Dana’s first daughter was born on August 24, 1990. 

She was born in a very small rural rice farming community in Taiwan, and for her birth, my parents flew over from Hawaii. My dad put together a rocking chair for her mom, Jeanie. We assembled cloth diapers and precious tiny baby clothes. 

Dana and Jeanie named her Yu Han, which means, “all-inclusive jade,” meaning that she would have all of the qualities that jade has. Beauty, resilience, strength, longevity would be hers.

Dana and my own Swedish great-grandmother’s birthday had been August 24, 1890, one hundred years to the day before Yu Han’s. While we didn’t know our great-grandmother at all, we were tickled by the connection, the symmetry in dates. 

Dana and Yu Han were close. When Dana and Jeanie split up, Yu Han chose to follow Dana back to the United States from where they were living in mainland China. None of that was easy for her: imagine, a 14 year old girl moving on her own from China to the US? Her spoken English was fluent at the time, but her written English was not. Added to that, she had the rawness of someone who is completely unfamiliar with American culture and the awkwardness of adolescence spent in China.

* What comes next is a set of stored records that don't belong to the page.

-- ==== Sys2Proof/Machine/Repl.lean ====
section
/-! DEFINITION. Replication of checkpoints (R284 to R288): the commands, the sender's stream, the receiver's records and
acknowledgements. -/

namespace Sys2Proof.Machine

/-! ### The memory of the vault's own regions -/

def sideMem (s : State) (b index : Nat) : Mem := ((s.rdma.side.find? (fun x => x.1 == b && x.2.1 == index)).map (fun x => x.2.2)).getD []

def setSide (b index : Nat) (m : Mem) (s : State) : State :=
  let others := s.rdma.side.filter (fun x => !(x.1 == b && x.2.1 == index))
  { s with rdma := { s.rdma with side := (if m.isEmpty then others else (b, index, m) :: others) } }

/-- A region ends, and what it held with it. -/
def dropSide (rkey : BitVec 32) (s : State) : State :=
  match getRegion s rkey with
  | none => s
  | some r => dropRegion rkey (setSide r.berth r.index [] s)

def qpRts (s : State) (qpn : BitVec 24) : Bool := ((getQp s qpn).map (fun q => q.state == .rts)).getD false

/-! ### The sender -/

def modSend (b : Nat) (g : ReplSend → ReplSend) (s : State) : State := modVault b (fun v => { v with send := g v.send }) s

/-- The queue pair in use. -/
def ReplSend.inUse (r : ReplSend) : BitVec 24 := if r.alt then r.altQpn else r.qpn

/-- The checkpoint that later ones may refer to: the one last acknowledged, while it is still held. -/
def refCkpt (v : Vault) : Option Ckpt :=
  if v.send.refZero ∨ v.send.lastAcked = 0 then none else (v.ckpt v.send.lastAcked).filter (fun c => c.usable)

/-- REF_CKPT holds the same NAME_ID with an equal digest. -/
def referenced (r : Option Ckpt) (t : Tensor) : Bool :=
  ((r.bind (fun c => c.tensor t.name)).map (fun p => p.digest == t.digest)).getD false

/-- The stream of a checkpoint: its manifest, then the bytes of the tensors that are not referenced (R286). -/
def streamOf (v : Vault) (c : Ckpt) : Bytes :=
  c.manifest ++ (c.tensors.filter (fun t => !referenced (refCkpt v) t)).flatMap (fun t => memRead t.data 0 t.bytes)

/-- A record of Table 13 written by one RDMA WRITE with immediate. -/
def sendRecord (v : Vault) (off : Nat) (rec8 : Bytes) (ty : Nat) (s : State) : State :=
  sendRdmaWrite v.send.inUse v.send.peerRkey off rec8 (some (BitVec.ofNat 32 ty)) s

/-- Writes stream bytes at their places in the window, cut where the window wraps. -/
def writeStream (v : Vault) (pos : Nat) (data : Bytes) (s : State) : State :=
  if data.isEmpty then s
  else
    let w := v.send.window
    let o := pos % w
    let first := data.take (w - o)
    let rest := data.drop (w - o)
    let s1 := sendRdmaWrite v.send.inUse v.send.peerRkey (65536 + o) first none s
    if rest.isEmpty then s1 else sendRdmaWrite v.send.inUse v.send.peerRkey 65536 rest none s1

/-- Sends what CREDIT allows of the current checkpoint, and END behind its last byte. -/
def pumpStream (b : Nat) (s : State) : State :=
  match getVault s b with
  | none => s
  | some v =>
    match v.send.current.bind v.ckpt with
    | none => s
    | some c =>
      if v.send.state ≠ .sending ∨ v.send.ended ∨ v.send.retryAt.isSome then s
      else
        let str := streamOf v c
        let done := v.send.stream - v.send.base
        let room := v.send.credit + v.send.window - v.send.stream
        let part := slice str done room
        let s1 := writeStream v v.send.stream part s
        let all := decide (str.length ≤ done + part.length)
        let s2 := modSend b (fun r => { r with stream := r.stream + part.length, ended := all }) s1
        if all then sendRecord v 128 (toLE 4 c.id ++ zeros 4 ++ toLE 8 (v.send.base + str.length)) 3 s2 else s2

/-- Starts a checkpoint from its BEGIN. -/
def beginStream (b id : Nat) (s0 : State) : State :=
  let s := modSend b (fun r => { r with state := .sending, current := some id, base := r.stream, ended := false, progressAt := s0.now, retryAt := none }) s0
  match getVault s b with
  | none => s
  | some v =>
    match v.ckpt id with
    | none => s
    | some c =>
      let str := streamOf v c
      let rec8 := toLE 4 id ++ toLE 4 (((refCkpt v).map (fun r => r.id)).getD 0) ++ toLE 8 v.send.base ++ toLE 8 c.manifest.length ++ toLE 8 str.length
      pumpStream b (sendRecord v 64 rec8 2 s)

/-- Checkpoints that await acknowledgement. -/
def backlog (v : Vault) : List Ckpt := v.ckpts.filter (fun c => c.state == .consolidated && c.pinned)

/-- Takes up the newest checkpoint that awaits acknowledgement when none that is still held is being sent. -/
def nextStream (b : Nat) (s : State) : State :=
  match getVault s b with
  | none => s
  | some v =>
    if v.send.state = .off ∨ v.send.state = .down ∨ ((v.send.current.bind v.ckpt).map (fun c => c.state == .consolidated)).getD false then s
    else
      match newestOf (backlog v) with
      | none => modSend b (fun r => { r with state := .idle, current := none }) s
      | some c => beginStream b c.id (modSend b (fun r => { r with fails := 0, conflicts := 0, refZero := false }) s)

/-- The sender goes DOWN until the next retry (R288). -/
def replDown (b : Nat) (s : State) : State :=
  match getVault s b with
  | none => s
  | some v =>
    let id := v.send.current.getD 0
    let s0 := modSend b (fun r => { r with state := .down, wasDown := true, downs := satAdd 32 r.downs 1, retryAt := some (s.now + vaultCtl s b 58 6 * 1000000000) }) s
    let s1 := (backlog v).foldl (fun st _ => modVault b (trimBacklog st b) st) s0
    vaultEvent b 4 id (((v.ckpt id).map (fun c => c.step)).getD 0) s1

/-- The queue pair in use failed, or nothing moved for REPL_TIMEOUT: restart on ALT_QPN if that is in RTS, else DOWN. -/
def replFail (b : Nat) (s : State) : State :=
  match getVault s b with
  | none => s
  | some v =>
    if v.send.state = .off ∨ v.send.state = .down then s
    else if v.send.altQpn ≠ 0 ∧ !v.send.alt ∧ qpRts s v.send.altQpn then
      let s1 := modSend b (fun r => { r with alt := true }) s
      match v.send.current with
      | some id => beginStream b id s1
      | none => s1
    else replDown b s

/-- A queue pair that replication uses has gone to ERROR. -/
def replQpError (qpn : BitVec 24) (s : State) : State :=
  (s.vaults.filter (fun v => v.send.state != .off && v.send.inUse == qpn)).foldl (fun st v => replFail v.berth st) s

/-- What an acknowledgement with a given status does to the checkpoint being sent. -/
def replAcked (b id status : Nat) (s : State) : State :=
  match getVault s b with
  | none => s
  | some v =>
    let step := ((v.ckpt id).map (fun c => c.step)).getD 0
    let skip (st : State) : State :=
      let s1 := modVault b (fun v => v.modCkpt id (fun c => { c with pinned := false })) st
      nextStream b (modSend b (fun r => { r with current := none, skipped := satAdd 32 r.skipped 1, skippedIds := id :: r.skippedIds }) s1)
    if status = stOk then
      let s1 := modVault b (fun v => v.modCkpt id (fun c => { c with acked := true, pinned := false })) s
      nextStream b (modSend b (fun r => { r with current := none, lastAcked := id, ackedAt := ptpNow s, sent := satAdd 32 r.sent 1 }) s1)
    else if status = stDigestMismatch then
      (if v.send.fails < 3 then
        beginStream b id (modSend b (fun r => { r with refZero := true, fails := r.fails + 1, resent := satAdd 32 r.resent 1 }) s)
       else skip (vaultEvent b 3 id step s))
    else if status = stStateConflict then
      (if v.send.conflicts = 0 then beginStream b id (modSend b (fun r => { r with refZero := true, conflicts := 1 }) s) else skip s)
    else modSend b (fun r => { r with retryAt := some (s.now + vaultCtl s b 58 6 * 1000000000) }) s

/-- The acknowledgement area of a sender. -/
def ackRegion (s : State) (v : Vault) : Option Region := getRegion s v.send.ackRkey

/-- CREDIT: the sender takes the CREDIT that the receiver wrote. -/
def takeCredit8 (b : Nat) (s : State) : State :=
  match getVault s b with
  | none => s
  | some v =>
    match ackRegion s v with
    | none => s
    | some r =>
      let c := getLE (memRead (sideMem s b r.index) 0 8) 0 8
      if v.send.state = .off ∨ c ≤ v.send.credit then s
      else pumpStream b (modSend b (fun r => { r with credit := c, progressAt := s.now }) s)

/-- ACKNOWLEDGEMENT: the sender takes the acknowledgement of the checkpoint it sent, and clears it; the first one after a
time DOWN sends event 5. -/
def takeAck (b : Nat) (s : State) : State :=
  match getVault s b with
  | none => s
  | some v =>
    match ackRegion s v with
    | none => s
    | some r =>
      let bs := memRead (sideMem s b r.index) 8 16
      let id := getLE bs 0 4
      if v.send.state = .off ∨ id = 0 ∨ v.send.current ≠ some id then s
      else
        let s1 := setSide b r.index (memClear (sideMem s b r.index) 8 16) s
        let s2 := modSend b (fun r => { r with progressAt := s.now, state := .sending, retryAt := none, wasDown := false }) s1
        let s3 := if v.send.wasDown then vaultEvent b 5 id (((v.ckpt id).map (fun c => c.step)).getD 0) s2 else s2
        replAcked b id (getLE bs 4 2) s3

/-- REPL_TIMEOUT: data is pending and nothing has moved for REPL_TIMEOUT seconds. -/
def replTimedOut (b : Nat) (s : State) : State :=
  match getVault s b with
  | none => s
  | some v =>
    if v.send.state = .sending ∧ v.send.current.isSome ∧ v.send.retryAt.isNone ∧ v.send.progressAt + vaultCtl s b 50 8 * 1000000000 ≤ s.now then replFail b s else s

/-- REPL_RETRY: a checkpoint that was refused, or the queue pairs of a sender that is DOWN, are tried again. -/
def replRetried (b : Nat) (s : State) : State :=
  match getVault s b with
  | none => s
  | some v =>
    match v.send.retryAt with
    | none => s
    | some at0 =>
      if s.now < at0 ∨ v.send.state = .off then s
      else if v.send.state ≠ .down then
        (match v.send.current with
         | some id => beginStream b id s
         | none => nextStream b (modSend b (fun r => { r with retryAt := none }) s))
      else
        let go (alt : Bool) : State :=
          let s1 := modSend b (fun r => { r with alt := alt, state := .idle, retryAt := none }) s
          match v.send.current with
          | some id => if (backlog v).any (fun c => c.id == id) then beginStream b id s1 else nextStream b (modSend b (fun r => { r with current := none }) s1)
          | none => nextStream b s1
        if qpRts s v.send.qpn then go false
        else if v.send.altQpn ≠ 0 ∧ qpRts s v.send.altQpn then go true
        else modSend b (fun r => { r with retryAt := some (s.now + vaultCtl s b 58 6 * 1000000000) }) s

/-! ### The receiver -/

def modRecv (b : Nat) (g : ReplRecv → ReplRecv) (s : State) : State := modVault b (fun v => { v with recv := v.recv.map g }) s

/-- A write into the acknowledgement area, on the queue pair that the records came on. -/
def writeAck (r : ReplRecv) (off : Nat) (data : Bytes) (s : State) : State :=
  if r.ackRkey = 0 then s else sendRdmaWrite r.lastQpn r.ackRkey off data none s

She took all of this in stride and powerfully shifted as she integrated into her new life in Northern California with Dana.

Now, turning 26 with Dana in the ICU. 

My heart ached.

It seems from my camera roll that I only took one photo that day. I know that can’t be true; I must have used my big camera and not my iphone, but I don’t know where those photos are right now.

small boy making a face

From the sign behind my mom’s head, I see we went to the Outback Steakhouse for dinner. I remember now that we had a corner booth that was tucked on a side. I remember that the restaurant was full, and that Mack and Moxie would seemingly stagger their requests to go to the bathroom so that as soon as I came back with one, the other had to go. I felt like I spent my evening in the bathroom.

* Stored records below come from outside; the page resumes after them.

-- ==== Sys2Proof/Machine/Params.lean ====
section
/-! DEFINITION. The parameters of every chapter, with their fields and permitted ranges, and GET_PARAM and SET_PARAM (0x0101,
0x0102; R4 to R7, R44, R62 to R65). -/

namespace Sys2Proof.Machine

/-! ### The shape of a parameter -/

inductive Access where
  | ro | rw | rwl | w1c | rsv
  deriving DecidableEq, Repr

/-- A field: its lowest bit, its width, its access, its permitted range and whether it is an LB field. -/
structure PField where
  lo  : Nat
  w   : Nat
  acc : Access
  mn  : Nat := 0
  mx  : Nat := 0
  lb  : Bool := true

/-- A parameter: its width in bytes, its scope, its fields in ascending order, its present value (by berth), what writing a
new value does, a check of a new value against the rest of the state (lowest bit, width, MIN and MAX of the field that is
named), and the limited-change settings that a new value would change (SETTING, first bit, last bit, changes remaining). -/
structure Param where
  size   : Nat
  berth  : Bool := false
  fields : List PField
  read   : State → Nat → Nat
  write  : Nat → Nat → State → State := fun _ _ s => s
  cross  : State → Nat → Nat → Option (Nat × Nat × Nat × Nat) := fun _ _ _ => none
  spend  : State → Nat → List (Nat × Nat × Nat × Nat) := fun _ _ => []

def fRo (lo w : Nat) : PField := { lo := lo, w := w, acc := .ro }
def fRsv (lo w : Nat) : PField := { lo := lo, w := w, acc := .rsv }
def fRw (lo w mn mx : Nat) : PField := { lo := lo, w := w, acc := .rw, mn := mn, mx := mx }
/-- An RW field that is not an LB field. -/
def fVol (lo w mn mx : Nat) : PField := { lo := lo, w := w, acc := .rw, mn := mn, mx := mx, lb := false }
def fRwl (lo w mn mx : Nat) : PField := { lo := lo, w := w, acc := .rwl, mn := mn, mx := mx }
def fW1c (lo : Nat) : PField := { lo := lo, w := 4, acc := .w1c, mn := 0, mx := 15, lb := false }

/-- Adjacent RO fields from bit `lo`, by their widths. -/
def fRos : Nat → List Nat → List PField
  | _, [] => []
  | lo, w :: l => fRo lo w :: fRos (lo + w) l

/-- Fields packed from their lowest bits, widths and values; a value that does not fit saturates. -/
def pack (l : List (Nat × Nat × Nat)) : Nat := sumNat (l.map (fun x => clampTo x.2.1 x.2.2 * 2 ^ x.1))

def bitNat (b : Bool) : Nat := if b then 1 else 0

/-! ### Device, power and heat (Tables 1.7, 1.9, 2.7, 2.13, 17.4, 18.13, 18.14) -/

def pUnits : Param :=
  { size := 8
    fields := fRos 0 [8, 6, 2, 1, 1, 1, 1, 1, 1, 1, 1, 8, 8, 4] ++ [fRsv 44 20]
    read := fun s _ => s.dev.units.toNat }

def pDevState : Param :=
  { size := 4, fields := [fRo 0 8, fRo 8 8, fRsv 16 16]
    read := fun s _ => pack [(0, 8, s.dev.state.code), (8, 8, s.dev.prev.code)] }

def pTrial : Param :=
  { size := 32
    fields := [fRo 0 8, fRo 8 6, fRsv 14 2, fRo 16 8, fRo 24 1, fRsv 25 7, fRo 32 24, fRo 56 8, fRo 64 4, fRo 68 4, fRo 72 8, fRsv 80 16,
      fRo 96 16, fRo 112 16, fRo 128 4, fRsv 132 28, fRo 160 32, fRo 192 64]
    read := fun s _ =>
      let r := s.dev.record
      pack [(0, 8, r.failedCrane.toNat), (8, 6, r.failedHawser.toNat), (16, 8, r.failedHost.toNat), (24, 1, bitNat r.failedSeismic),
        (32, 24, r.failedQuay.toNat), (56, 8, r.failedSram.toNat), (64, 4, r.dockCause), (68, 4, r.failStage), (72, 8, r.failUnit),
        (96, 16, r.trialMs), (112, 16, r.mountMs), (128, 4, r.resetKind), (160, 32, r.readyMs), (192, 64, r.trialTime)] }

/-- The class of a port and its remaining changes; a change spends one (R44, R6). -/
def setClass (n v : Nat) (s : State) : State :=
  if (s.regs.portClass.getD n 0).toNat = v then s
  else { s with regs := { s.regs with portClass := s.regs.portClass.set n (BitVec.ofNat 2 v), portRemain := s.regs.portRemain.modify n (fun x => x - 1) } }

def pClass (n : Nat) : Param :=
  { size := 4, fields := [fRwl 0 2 0 2, fRsv 2 6, fRo 8 8, fRsv 16 16]
    read := fun s _ => pack [(0, 2, (s.regs.portClass.getD n 0).toNat), (8, 8, s.regs.portRemain.getD n 0)]
    write := fun _ v => setClass n (bits v 0 2)
    spend := fun s v => if (s.regs.portClass.getD n 0).toNat = bits v 0 2 then [] else [(n + 1, 0, 1, s.regs.portRemain.getD n 0)] }

def modPower (g : Power → Power) (s : State) : State := { s with power := g s.power }

def pPower : Param :=
  { size := 4, fields := [fRo 0 2, fVol 2 2 0 3, fRo 4 1, fRsv 5 27]
    read := fun s _ => pack [(0, 2, s.power.current), (2, 2, s.power.maxState.toNat), (4, 1, bitNat s.power.exitTo.isSome)]
    write := fun _ v => modPower (fun p => { p with maxState := BitVec.ofNat 2 (bits v 2 2) }) }

def pIdleP1 : Param :=
  { size := 4, fields := [fVol 0 32 100 60000000], read := fun s _ => s.power.idleP1.toNat
    write := fun _ v => modPower (fun p => { p with idleP1 := BitVec.ofNat 32 v }) }

def pIdleP2 : Param :=
  { size := 4, fields := [fVol 0 32 20 3600000], read := fun s _ => s.power.idleP2.toNat
    write := fun _ v => modPower (fun p => { p with idleP2 := BitVec.ofNat 32 v }) }

def pIdleP3 : Param :=
  { size := 4, fields := [fVol 0 32 800 86400000], read := fun s _ => s.power.idleP3.toNat
    write := fun _ v => modPower (fun p => { p with idleP3 := BitVec.ofNat 32 v }) }

/-- A filtered temperature as it reads: 0x8000 before the first valid sample (R147). -/
def tempWord (s : State) (x : Sensor) : Nat := ((filtered s x).map (unsigned 16)).getD 0x8000

/-- The hottest of several sensors. -/
def hottest (s : State) (l : List Sensor) : Nat :=
  match l.filterMap (filtered s) with
  | [] => 0x8000
  | v :: vs => unsigned 16 (vs.foldl max v)

def allComputes : List Sensor := (List.range 8).map (fun i => .compute (i / 4) (i % 4))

I also remember squeezing in between tables and trying to restrain Mack or Moxie from running too fast, from crashing into things or people. 

I remember being sad.

Looking at the photo makes me smile though, because right here and now, it only reminds me of Dana. Mack looks like Dana, and when Dana was 4 years old, he would do exactly this: make faces in front of the camera and be goofy, crazy, hilarious.

And I would sit by him and laugh and laugh.